In particular, the present invention makes it possible to generate high-density plasma in a cylindrical space, which has been difficult when performing inner surface processing of a tube or surface processing of a rod-shaped body with plasma, at a relatively low cost. It is apparent that the present invention provides a method and an apparatus for generating a surface wave excited plasma near a conductor target. In addition, a relatively large-diameter conductive cylindrical target having an inner surface as a target surface is prepared, and a tubular material, not a rod-shaped body, is disposed inside the target. First, the outer surface of the material is plasma-processed. By arranging the material around the rod-shaped target, the inner surface thereof can be subjected to the same plasma processing, and the industrial use value thereof is extremely large.
[Brief description of the drawings]
FIG. 1 shows a state (A) in which a microwavelength surface wave propagates at an interface between a dielectric and a plasma phase in the prior art to further excite and regenerate plasma, and is formed in the present invention so as to face a conductor target. It is a figure which shows typically the state (B) in which the surface wave of a microwave propagates to the interface of a plasma sheath and a main body plasma phase, and further excites and reproduces plasma.
FIG. 2 is a schematic diagram (A) of an experimental device for proving the principle of the present invention, in which a surface wave is standing inside a quartz window without applying a bias voltage to a target metal rod in the experimental device. A schematic diagram (B) of a state in which plasma is excited and emitted in the periphery, and a state in which a plasma phase is generated along the entire length of a target metal rod to which a negatively biased voltage is applied by using the plasma excited and emitted in the vicinity of the quartz window as a pilot light. It is a schematic diagram (C).
FIG. 3 is a longitudinal sectional view and an electrical connection diagram of a device section showing a first embodiment of the device of the present invention.
FIG. 4 is a longitudinal sectional view and an electrical connection diagram of a device section showing a second embodiment of the device of the present invention.
FIG. 5 is a longitudinal sectional view and an electrical connection diagram of a device section showing a third embodiment of the device of the present invention.
FIG. 6 is a longitudinal sectional view and an electrical connection diagram of a device section showing a fourth embodiment of the device of the present invention.
FIG. 7 is a longitudinal sectional view and an electrical connection diagram of a device section showing a fifth embodiment of the device of the present invention.
FIG. 8 is a longitudinal sectional view and an electrical connection diagram of a device section showing a sixth embodiment of the device of the present invention.

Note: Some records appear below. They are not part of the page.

theorem State.pciAsk_keeps {F : List Kind} {r s : State} (kout : Kind.out ∈ F) (kpciOpen : Kind.pciOpen ∈ F) (kpciTag : Kind.pciTag ∈ F) (h : Keeps F r s) (c : Nat) (k : Nat) (port : Nat) (off : Nat) (len : Nat) (i : Issuer) (u : PciUser) :
    Keeps F r (State.pciAsk s c k port off len i u) := by
  unfold State.pciAsk
  try lift_lets
  repeat' first
  | with_reducible assumption
  | (with_reducible refine Keeps.upd ?_ rfl rfl rfl rfl rfl rfl rfl rfl ?_ ?_ ?_ ?_ ?_ ?_ ?_ ?_ ?_ ?_ ?_ ?_ ?_ ?_ ?_ ?_ ?_ ?_ ?_ ?_ ?_ ?_ ?_ ?_ ?_ ?_ ?_ ?_ ?_ ?_ ?_ ?_ ?_ ?_ ?_ ?_ ?_ ?_ ?_ ?_ ?_ ?_ ?_ ?_ ?_ ?_ ?_ ?_ ?_ ?_ ?_ ?_ ?_ ?_ ?_ ?_ ?_ ?_ ?_ ?_ ?_ ?_ ?_ <;> first | with_reducible assumption | with_reducible exact Or.inr rfl | with_reducible exact Or.inl (by assumption) | with_reducible apply State.pciPump_keeps)

theorem State.windowError_keeps {F : List Kind} {r s : State} (kregs : Kind.regs ∈ F) (kresp : Kind.resp ∈ F) (knewtIrq : Kind.newtIrq ∈ F) (kfieldOps : Kind.fieldOps ∈ F) (kpaused : Kind.paused ∈ F) (kcaps : Kind.caps ∈ F) (kcapBusy : Kind.capBusy ∈ F) (h : Keeps F r s) (c : Nat) (i : Issuer) (a : Nat) (k : RemoteKind) :
    Keeps F r (State.windowError s c i a k) := by
  unfold State.windowError
  try lift_lets
  repeat' first
  | with_reducible assumption
  | with_reducible apply State.answer_keeps
  | with_reducible apply State.logRec_keeps
  | split

theorem State.windowDo_keeps {F : List Kind} {r s : State} (kregs : Kind.regs ∈ F) (kresp : Kind.resp ∈ F) (kout : Kind.out ∈ F) (knewtIrq : Kind.newtIrq ∈ F) (kfieldOps : Kind.fieldOps ∈ F) (kpaused : Kind.paused ∈ F) (kpciOpen : Kind.pciOpen ∈ F) (kpciTag : Kind.pciTag ∈ F) (kcaps : Kind.caps ∈ F) (kcapBusy : Kind.capBusy ∈ F) (h : Keeps F r s) (i : Issuer) (addr : PAddr) (k : RemoteKind) :
    Keeps F r (State.windowDo s i addr k) := by
  unfold State.windowDo
  try lift_lets
  repeat' first
  | with_reducible assumption
  | with_reducible apply State.answer_keeps
  | with_reducible apply State.logRec_keeps
  | with_reducible apply State.windowError_keeps
  | with_reducible apply State.send_keeps
  | with_reducible apply State.pciAsk_keeps
  | split
  | dsimp only

theorem execPcieWindowAccess_keeps {F : List Kind} {r s : State} (kregs : Kind.regs ∈ F) (kresp : Kind.resp ∈ F) (kout : Kind.out ∈ F) (knewtIrq : Kind.newtIrq ∈ F) (kfieldOps : Kind.fieldOps ∈ F) (kpaused : Kind.paused ∈ F) (kpciOpen : Kind.pciOpen ∈ F) (kpciTag : Kind.pciTag ∈ F) (kcaps : Kind.caps ∈ F) (kcapBusy : Kind.capBusy ∈ F) (h : Keeps F r s) (i : Issuer) (addr : PAddr) (k : RemoteKind) :
    ResKeeps F r (execPcieWindowAccess i addr k s) := by
  unfold execPcieWindowAccess
  try lift_lets
  repeat' first
  | with_reducible assumption
  | exact Or.inl (by with_reducible assumption)
  | (refine Or.inr ?_; (repeat with_reducible apply Nat.le_add_right_of_le); first | decide | omega)
  | with_reducible rfl
  | with_reducible apply State.answer_keeps
  | with_reducible apply State.windowDo_keeps
  | with_reducible apply ResKeeps.next
  | with_reducible refine ResKeeps.ite ?_ ?_
  | with_reducible refine Keeps.ite ?_ ?_
  | with_reducible refine OptKeeps.get (by with_reducible assumption) ?_
  | with_reducible refine Keeps.elim ?_ ?_
  | with_reducible refine Keeps.foldl_fst ?_ _ _ ?_
  | with_reducible refine Keeps.foldl ?_ _ _ ?_
  | split
  | (with_reducible intro x; refine Keeps.cut (F := F) (r := r) (s := x) ?_ (fun hx => ?_); on_goal 2 => clear_value x)
  | (with_reducible intro x; refine Keeps.cut (F := F) (r := r) (s := x.1) ?_ (fun hx => ?_); on_goal 2 => clear_value x)
  | (with_reducible intro y)
  | (lift_lets; with_reducible intro x; refine Keeps.cut (F := F) (r := r) (s := x) ?_ (fun hx => ?_); on_goal 2 => clear_value x)
  | (lift_lets; with_reducible intro x; refine Keeps.cut (F := F) (r := r) (s := x.1) ?_ (fun hx => ?_); on_goal 2 => clear_value x)
  | (lift_lets; with_reducible intro y)
  | simp only [id]
  | dsimp only

theorem State.pciDrop_keeps {F : List Kind} {r s : State} (kout : Kind.out ∈ F) (kpciOpen : Kind.pciOpen ∈ F) (h : Keeps F r s) (a1 : PciReq) :
    Keeps F r (State.pciDrop s a1) := by
  unfold State.pciDrop
  try lift_lets
  repeat' first
  | with_reducible assumption
  | (with_reducible refine Keeps.upd ?_ rfl rfl rfl rfl rfl rfl rfl rfl ?_ ?_ ?_ ?_ ?_ ?_ ?_ ?_ ?_ ?_ ?_ ?_ ?_ ?_ ?_ ?_ ?_ ?_ ?_ ?_ ?_ ?_ ?_ ?_ ?_ ?_ ?_ ?_ ?_ ?_ ?_ ?_ ?_ ?_ ?_ ?_ ?_ ?_ ?_ ?_ ?_ ?_ ?_ ?_ ?_ ?_ ?_ ?_ ?_ ?_ ?_ ?_ ?_ ?_ ?_ ?_ ?_ ?_ ?_ ?_ ?_ ?_ ?_ <;> first | with_reducible assumption | with_reducible exact Or.inr rfl | with_reducible exact Or.inl (by assumption) | with_reducible apply State.pciPump_keeps)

FIG. 9 is a longitudinal sectional view and an electrical connection diagram of a device section showing a seventh embodiment of the device of the present invention.
[Explanation of symbols]
11 Vacuum container (chamber)
12 Waveguide
13 Microwave oscillator
14 Drive power supply
15 Dielectric plate
16, 36 Bar target
17 Lower insulating plate
18 bias power supply
19 ECR magnet array
20 Work material (tubular)
21 Plasma phase
26 Work material (rod shape)
27 Insulating base material
30 cylindrical target
31 Insulating board
32, 34 Target plate
33 Work plate
35 Insulator

Claims (13)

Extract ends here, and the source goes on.